* [Available data]:
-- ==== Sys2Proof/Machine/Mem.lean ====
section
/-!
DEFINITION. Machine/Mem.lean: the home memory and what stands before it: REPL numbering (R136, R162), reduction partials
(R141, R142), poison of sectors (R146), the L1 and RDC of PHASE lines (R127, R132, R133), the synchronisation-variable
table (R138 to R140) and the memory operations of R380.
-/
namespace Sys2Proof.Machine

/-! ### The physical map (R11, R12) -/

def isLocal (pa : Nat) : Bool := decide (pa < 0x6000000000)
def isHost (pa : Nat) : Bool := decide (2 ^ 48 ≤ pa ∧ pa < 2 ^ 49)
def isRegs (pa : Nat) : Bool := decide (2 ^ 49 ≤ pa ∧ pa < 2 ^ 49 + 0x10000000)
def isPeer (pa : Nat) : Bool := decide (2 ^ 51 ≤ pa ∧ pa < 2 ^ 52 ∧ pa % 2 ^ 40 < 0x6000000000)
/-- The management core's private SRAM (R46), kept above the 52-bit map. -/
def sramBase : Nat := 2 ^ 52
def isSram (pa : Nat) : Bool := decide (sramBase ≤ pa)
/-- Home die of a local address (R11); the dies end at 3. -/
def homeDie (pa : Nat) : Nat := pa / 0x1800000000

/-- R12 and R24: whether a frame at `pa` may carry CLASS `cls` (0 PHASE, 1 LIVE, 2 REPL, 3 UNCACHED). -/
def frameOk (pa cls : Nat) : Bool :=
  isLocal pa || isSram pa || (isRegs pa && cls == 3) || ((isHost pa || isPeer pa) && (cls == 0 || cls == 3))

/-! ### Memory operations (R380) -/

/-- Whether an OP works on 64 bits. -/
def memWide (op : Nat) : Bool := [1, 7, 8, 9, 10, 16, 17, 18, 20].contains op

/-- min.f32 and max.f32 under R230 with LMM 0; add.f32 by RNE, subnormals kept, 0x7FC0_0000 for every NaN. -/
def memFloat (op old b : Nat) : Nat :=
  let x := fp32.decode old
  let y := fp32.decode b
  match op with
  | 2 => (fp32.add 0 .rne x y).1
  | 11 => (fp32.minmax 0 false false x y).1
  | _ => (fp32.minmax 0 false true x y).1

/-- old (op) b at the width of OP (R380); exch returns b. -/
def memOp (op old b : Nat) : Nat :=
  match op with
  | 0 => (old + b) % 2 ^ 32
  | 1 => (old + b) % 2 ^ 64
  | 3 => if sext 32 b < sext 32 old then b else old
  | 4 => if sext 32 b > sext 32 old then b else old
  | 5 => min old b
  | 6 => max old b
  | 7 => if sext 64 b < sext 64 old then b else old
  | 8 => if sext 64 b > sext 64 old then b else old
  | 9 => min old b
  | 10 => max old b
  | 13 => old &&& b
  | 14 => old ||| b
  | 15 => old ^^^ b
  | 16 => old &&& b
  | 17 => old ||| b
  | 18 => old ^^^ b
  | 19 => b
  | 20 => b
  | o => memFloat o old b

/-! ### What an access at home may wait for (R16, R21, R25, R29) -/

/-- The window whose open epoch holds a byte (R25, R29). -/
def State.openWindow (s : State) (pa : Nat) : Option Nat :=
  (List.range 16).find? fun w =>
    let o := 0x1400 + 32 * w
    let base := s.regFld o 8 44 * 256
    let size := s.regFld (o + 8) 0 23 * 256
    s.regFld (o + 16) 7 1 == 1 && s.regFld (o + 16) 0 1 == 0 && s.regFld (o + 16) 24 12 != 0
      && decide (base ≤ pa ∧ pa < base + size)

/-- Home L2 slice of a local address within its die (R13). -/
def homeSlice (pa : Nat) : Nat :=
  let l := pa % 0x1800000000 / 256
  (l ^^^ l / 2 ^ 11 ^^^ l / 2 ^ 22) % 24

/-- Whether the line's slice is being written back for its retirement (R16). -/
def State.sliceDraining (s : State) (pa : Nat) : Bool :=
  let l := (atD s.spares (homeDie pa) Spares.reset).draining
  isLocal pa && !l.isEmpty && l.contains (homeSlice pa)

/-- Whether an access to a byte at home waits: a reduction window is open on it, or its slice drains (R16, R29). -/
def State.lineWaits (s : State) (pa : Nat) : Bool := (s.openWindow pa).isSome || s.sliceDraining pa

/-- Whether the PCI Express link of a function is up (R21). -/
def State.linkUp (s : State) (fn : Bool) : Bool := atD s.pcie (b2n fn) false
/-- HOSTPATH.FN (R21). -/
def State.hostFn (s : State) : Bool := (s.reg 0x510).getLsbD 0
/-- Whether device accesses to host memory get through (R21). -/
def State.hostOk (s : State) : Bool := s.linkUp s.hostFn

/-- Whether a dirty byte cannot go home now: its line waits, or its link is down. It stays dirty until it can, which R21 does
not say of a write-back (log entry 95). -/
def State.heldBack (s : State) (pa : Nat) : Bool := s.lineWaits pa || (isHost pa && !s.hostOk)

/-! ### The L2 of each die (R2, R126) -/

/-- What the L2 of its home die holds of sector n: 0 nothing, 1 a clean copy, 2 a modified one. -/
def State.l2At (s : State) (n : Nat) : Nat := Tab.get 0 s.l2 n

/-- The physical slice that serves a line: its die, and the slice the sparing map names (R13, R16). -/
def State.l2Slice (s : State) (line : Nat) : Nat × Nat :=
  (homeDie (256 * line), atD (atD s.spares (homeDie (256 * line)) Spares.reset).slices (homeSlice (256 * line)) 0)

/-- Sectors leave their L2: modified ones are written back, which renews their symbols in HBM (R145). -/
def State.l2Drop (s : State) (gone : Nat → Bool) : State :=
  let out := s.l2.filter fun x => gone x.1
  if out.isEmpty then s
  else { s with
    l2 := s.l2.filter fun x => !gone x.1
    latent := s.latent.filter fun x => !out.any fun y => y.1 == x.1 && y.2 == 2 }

==

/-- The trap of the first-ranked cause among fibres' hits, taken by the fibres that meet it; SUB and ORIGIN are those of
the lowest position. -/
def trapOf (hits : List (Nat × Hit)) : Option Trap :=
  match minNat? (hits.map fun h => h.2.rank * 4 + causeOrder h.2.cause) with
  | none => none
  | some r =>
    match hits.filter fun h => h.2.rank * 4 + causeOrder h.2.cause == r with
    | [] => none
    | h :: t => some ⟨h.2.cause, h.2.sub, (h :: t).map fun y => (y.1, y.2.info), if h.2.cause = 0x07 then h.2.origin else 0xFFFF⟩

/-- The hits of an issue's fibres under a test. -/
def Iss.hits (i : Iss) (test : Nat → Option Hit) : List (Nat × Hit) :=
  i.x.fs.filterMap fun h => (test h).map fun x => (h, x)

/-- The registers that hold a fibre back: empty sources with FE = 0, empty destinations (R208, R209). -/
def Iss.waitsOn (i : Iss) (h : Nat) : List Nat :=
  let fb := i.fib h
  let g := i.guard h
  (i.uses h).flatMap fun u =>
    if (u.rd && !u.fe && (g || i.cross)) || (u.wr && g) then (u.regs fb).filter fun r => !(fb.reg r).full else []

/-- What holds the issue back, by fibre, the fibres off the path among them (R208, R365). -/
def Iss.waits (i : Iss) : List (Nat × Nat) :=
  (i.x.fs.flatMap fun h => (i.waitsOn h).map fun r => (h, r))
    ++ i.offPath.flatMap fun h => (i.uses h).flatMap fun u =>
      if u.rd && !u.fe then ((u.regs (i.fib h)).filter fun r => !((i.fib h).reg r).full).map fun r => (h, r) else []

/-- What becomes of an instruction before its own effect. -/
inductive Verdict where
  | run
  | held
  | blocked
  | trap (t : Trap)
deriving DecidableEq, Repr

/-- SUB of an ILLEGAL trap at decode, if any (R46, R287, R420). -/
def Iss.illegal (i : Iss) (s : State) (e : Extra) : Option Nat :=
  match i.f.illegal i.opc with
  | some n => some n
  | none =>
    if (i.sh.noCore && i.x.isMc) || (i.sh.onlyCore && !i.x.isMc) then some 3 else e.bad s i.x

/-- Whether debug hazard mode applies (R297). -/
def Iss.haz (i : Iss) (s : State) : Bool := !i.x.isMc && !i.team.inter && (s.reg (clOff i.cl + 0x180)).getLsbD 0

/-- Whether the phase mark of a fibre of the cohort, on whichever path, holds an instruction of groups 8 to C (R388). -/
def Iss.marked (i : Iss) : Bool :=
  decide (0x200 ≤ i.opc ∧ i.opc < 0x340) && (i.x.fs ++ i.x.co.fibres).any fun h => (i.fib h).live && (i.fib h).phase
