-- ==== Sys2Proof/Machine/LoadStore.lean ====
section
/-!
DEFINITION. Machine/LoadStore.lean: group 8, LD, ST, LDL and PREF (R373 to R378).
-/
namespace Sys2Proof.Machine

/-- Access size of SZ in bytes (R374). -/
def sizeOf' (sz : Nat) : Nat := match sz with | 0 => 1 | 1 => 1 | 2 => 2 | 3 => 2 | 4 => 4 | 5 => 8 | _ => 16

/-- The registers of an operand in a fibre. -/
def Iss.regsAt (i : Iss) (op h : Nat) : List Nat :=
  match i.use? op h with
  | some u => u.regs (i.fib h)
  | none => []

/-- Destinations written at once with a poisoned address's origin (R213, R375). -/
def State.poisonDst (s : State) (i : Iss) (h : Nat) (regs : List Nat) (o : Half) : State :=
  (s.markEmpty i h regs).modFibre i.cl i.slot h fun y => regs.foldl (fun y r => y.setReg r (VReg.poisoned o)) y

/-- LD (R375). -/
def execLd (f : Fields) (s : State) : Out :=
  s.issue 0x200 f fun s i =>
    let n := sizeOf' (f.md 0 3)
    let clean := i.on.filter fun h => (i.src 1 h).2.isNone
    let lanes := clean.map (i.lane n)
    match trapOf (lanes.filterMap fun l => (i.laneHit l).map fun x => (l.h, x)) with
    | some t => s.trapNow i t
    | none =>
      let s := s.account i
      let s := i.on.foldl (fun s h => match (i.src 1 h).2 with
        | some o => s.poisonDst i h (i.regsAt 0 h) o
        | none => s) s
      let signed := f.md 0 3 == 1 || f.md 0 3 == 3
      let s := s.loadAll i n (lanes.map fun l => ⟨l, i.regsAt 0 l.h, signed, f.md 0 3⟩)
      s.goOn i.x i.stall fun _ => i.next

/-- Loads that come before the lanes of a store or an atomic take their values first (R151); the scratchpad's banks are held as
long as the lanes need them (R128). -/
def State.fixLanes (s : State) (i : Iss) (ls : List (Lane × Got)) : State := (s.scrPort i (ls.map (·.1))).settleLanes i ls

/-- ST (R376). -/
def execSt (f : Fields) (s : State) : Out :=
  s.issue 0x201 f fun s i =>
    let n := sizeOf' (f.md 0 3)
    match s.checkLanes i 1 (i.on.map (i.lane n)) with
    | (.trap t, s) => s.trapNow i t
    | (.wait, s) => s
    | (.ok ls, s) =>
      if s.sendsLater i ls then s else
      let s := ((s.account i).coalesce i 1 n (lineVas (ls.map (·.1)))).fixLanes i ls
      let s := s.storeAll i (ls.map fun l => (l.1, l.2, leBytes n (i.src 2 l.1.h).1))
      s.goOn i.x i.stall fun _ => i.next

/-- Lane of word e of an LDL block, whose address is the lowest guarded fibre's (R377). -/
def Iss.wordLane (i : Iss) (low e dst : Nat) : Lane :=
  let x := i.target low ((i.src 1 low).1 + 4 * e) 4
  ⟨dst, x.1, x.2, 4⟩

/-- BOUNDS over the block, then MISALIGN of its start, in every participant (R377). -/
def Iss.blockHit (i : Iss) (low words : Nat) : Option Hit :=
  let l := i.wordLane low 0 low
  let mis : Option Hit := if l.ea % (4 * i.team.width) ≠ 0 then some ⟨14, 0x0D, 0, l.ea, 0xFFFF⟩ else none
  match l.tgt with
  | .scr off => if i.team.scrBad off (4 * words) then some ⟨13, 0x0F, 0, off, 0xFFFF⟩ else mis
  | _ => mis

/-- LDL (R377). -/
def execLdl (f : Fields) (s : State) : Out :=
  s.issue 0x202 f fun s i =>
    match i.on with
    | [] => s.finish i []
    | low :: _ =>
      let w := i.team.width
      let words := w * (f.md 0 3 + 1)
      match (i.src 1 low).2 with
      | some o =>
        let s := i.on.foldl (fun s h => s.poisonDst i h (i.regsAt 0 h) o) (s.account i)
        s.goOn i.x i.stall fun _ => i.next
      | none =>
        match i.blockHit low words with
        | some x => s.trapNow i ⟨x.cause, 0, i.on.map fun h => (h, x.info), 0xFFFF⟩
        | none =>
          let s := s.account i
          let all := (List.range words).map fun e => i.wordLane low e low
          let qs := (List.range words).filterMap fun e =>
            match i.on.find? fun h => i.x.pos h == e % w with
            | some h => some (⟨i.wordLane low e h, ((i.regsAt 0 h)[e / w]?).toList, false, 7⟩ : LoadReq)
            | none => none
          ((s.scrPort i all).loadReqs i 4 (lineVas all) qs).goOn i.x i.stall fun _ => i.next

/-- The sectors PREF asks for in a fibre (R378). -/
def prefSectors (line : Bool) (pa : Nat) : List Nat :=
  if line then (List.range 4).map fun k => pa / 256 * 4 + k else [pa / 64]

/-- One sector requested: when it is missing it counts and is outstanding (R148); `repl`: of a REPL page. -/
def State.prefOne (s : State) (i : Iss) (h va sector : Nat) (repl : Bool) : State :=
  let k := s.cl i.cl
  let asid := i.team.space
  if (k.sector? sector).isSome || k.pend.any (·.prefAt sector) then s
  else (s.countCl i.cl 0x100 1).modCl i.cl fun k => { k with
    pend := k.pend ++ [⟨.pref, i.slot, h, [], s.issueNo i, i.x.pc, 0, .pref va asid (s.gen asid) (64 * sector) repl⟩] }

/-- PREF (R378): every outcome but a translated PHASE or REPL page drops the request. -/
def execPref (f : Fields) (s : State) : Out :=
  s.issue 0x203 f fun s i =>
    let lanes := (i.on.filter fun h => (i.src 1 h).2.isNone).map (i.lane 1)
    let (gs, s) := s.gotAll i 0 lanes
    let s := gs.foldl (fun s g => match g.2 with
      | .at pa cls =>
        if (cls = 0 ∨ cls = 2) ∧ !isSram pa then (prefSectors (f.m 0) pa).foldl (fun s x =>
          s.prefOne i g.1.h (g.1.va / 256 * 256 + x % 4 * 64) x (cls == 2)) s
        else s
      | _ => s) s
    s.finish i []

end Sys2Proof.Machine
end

==

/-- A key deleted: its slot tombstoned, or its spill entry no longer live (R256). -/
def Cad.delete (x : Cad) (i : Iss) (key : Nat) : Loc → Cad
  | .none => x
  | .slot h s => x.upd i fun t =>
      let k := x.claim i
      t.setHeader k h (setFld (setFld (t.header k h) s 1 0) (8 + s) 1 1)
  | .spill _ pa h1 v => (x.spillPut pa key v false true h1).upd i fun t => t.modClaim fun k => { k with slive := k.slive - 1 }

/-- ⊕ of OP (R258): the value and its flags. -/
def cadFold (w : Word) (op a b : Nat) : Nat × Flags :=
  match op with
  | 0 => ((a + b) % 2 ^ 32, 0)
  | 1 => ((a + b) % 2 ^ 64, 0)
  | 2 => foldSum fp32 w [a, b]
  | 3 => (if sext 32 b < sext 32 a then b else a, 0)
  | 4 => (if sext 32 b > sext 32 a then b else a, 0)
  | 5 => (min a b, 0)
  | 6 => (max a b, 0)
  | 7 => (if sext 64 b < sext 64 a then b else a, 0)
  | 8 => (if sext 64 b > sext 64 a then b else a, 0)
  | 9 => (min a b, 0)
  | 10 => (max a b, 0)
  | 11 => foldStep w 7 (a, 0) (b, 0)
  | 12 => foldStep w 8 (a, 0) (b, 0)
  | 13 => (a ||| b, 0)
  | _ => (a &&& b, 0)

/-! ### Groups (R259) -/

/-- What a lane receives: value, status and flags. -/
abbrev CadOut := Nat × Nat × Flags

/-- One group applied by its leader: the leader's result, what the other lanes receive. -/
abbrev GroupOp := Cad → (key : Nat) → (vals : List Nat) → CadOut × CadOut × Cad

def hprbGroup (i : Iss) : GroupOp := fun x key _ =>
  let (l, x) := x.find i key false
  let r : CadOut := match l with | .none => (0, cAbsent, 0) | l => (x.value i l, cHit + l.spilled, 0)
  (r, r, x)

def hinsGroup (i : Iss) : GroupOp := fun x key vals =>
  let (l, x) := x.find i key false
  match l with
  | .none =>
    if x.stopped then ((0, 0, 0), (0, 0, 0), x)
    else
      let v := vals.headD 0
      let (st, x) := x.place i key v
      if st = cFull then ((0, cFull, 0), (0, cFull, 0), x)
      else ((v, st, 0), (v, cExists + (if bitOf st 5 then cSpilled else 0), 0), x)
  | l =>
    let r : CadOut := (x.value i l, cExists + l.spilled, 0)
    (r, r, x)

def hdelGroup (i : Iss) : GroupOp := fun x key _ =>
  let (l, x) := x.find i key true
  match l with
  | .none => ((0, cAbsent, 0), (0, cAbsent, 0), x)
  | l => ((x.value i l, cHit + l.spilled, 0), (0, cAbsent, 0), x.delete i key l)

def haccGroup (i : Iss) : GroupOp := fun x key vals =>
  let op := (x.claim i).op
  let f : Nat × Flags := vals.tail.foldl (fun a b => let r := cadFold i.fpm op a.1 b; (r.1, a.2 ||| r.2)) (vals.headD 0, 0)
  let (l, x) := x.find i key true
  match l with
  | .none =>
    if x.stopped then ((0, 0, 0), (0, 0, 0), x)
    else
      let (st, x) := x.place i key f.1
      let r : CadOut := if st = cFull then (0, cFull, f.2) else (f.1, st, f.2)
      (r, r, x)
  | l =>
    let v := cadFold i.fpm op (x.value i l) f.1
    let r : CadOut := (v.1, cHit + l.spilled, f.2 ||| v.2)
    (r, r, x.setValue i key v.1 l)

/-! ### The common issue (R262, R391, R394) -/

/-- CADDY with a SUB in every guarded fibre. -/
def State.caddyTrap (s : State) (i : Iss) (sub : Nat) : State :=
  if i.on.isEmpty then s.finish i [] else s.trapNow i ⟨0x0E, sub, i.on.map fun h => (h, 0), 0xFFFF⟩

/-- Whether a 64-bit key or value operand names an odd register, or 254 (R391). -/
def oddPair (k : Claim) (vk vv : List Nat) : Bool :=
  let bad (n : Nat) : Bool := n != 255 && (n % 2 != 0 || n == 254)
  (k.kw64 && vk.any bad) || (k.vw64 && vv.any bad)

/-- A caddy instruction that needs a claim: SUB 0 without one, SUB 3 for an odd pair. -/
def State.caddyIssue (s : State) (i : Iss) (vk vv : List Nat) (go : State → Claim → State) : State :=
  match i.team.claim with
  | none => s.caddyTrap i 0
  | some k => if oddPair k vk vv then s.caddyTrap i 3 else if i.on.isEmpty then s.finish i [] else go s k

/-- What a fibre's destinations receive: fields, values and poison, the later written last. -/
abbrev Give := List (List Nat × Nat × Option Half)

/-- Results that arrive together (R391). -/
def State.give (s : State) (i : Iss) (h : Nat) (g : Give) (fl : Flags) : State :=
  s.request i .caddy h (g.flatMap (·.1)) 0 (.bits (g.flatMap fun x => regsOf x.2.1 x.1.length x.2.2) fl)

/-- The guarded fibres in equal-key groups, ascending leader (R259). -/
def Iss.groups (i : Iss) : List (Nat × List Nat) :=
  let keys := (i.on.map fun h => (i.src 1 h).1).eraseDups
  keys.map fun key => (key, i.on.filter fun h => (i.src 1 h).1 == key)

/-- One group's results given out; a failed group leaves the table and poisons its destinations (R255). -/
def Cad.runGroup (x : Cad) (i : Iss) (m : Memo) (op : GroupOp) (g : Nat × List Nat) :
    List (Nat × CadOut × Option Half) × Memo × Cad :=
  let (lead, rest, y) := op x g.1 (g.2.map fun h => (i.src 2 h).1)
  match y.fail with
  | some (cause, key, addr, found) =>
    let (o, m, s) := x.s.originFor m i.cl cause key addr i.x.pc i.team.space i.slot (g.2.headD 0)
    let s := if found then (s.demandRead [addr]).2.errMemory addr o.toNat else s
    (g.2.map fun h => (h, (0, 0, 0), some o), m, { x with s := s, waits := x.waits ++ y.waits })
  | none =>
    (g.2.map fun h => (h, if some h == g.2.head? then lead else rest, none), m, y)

* [Prompt]: From the entries above, write out only the lines starting at the line that holds "match s.checkLanes i" and ending at the line that holds "s.issue 0x202 f fun s i =>", keeping both and matching them exactly.

* [Expected output]:
    match s.checkLanes i 1 (i.on.map (i.lane n)) with
    | (.trap t, s) => s.trapNow i t
    | (.wait, s) => s
    | (.ok ls, s) =>
      if s.sendsLater i ls then s else
      let s := ((s.account i).coalesce i 1 n (lineVas (ls.map (·.1)))).fixLanes i ls
      let s := s.storeAll i (ls.map fun l => (l.1, l.2, leBytes n (i.src 2 l.1.h).1))
      s.goOn i.x i.stall fun _ => i.next

/-- Lane of word e of an LDL block, whose address is the lowest guarded fibre's (R377). -/
def Iss.wordLane (i : Iss) (low e dst : Nat) : Lane :=
  let x := i.target low ((i.src 1 low).1 + 4 * e) 4
  ⟨dst, x.1, x.2, 4⟩

/-- BOUNDS over the block, then MISALIGN of its start, in every participant (R377). -/
def Iss.blockHit (i : Iss) (low words : Nat) : Option Hit :=
  let l := i.wordLane low 0 low
  let mis : Option Hit := if l.ea % (4 * i.team.width) ≠ 0 then some ⟨14, 0x0D, 0, l.ea, 0xFFFF⟩ else none
  match l.tgt with
  | .scr off => if i.team.scrBad off (4 * words) then some ⟨13, 0x0F, 0, off, 0xFFFF⟩ else mis
  | _ => mis

/-- LDL (R377). -/
def execLdl (f : Fields) (s : State) : Out :=
  s.issue 0x202 f fun s i =>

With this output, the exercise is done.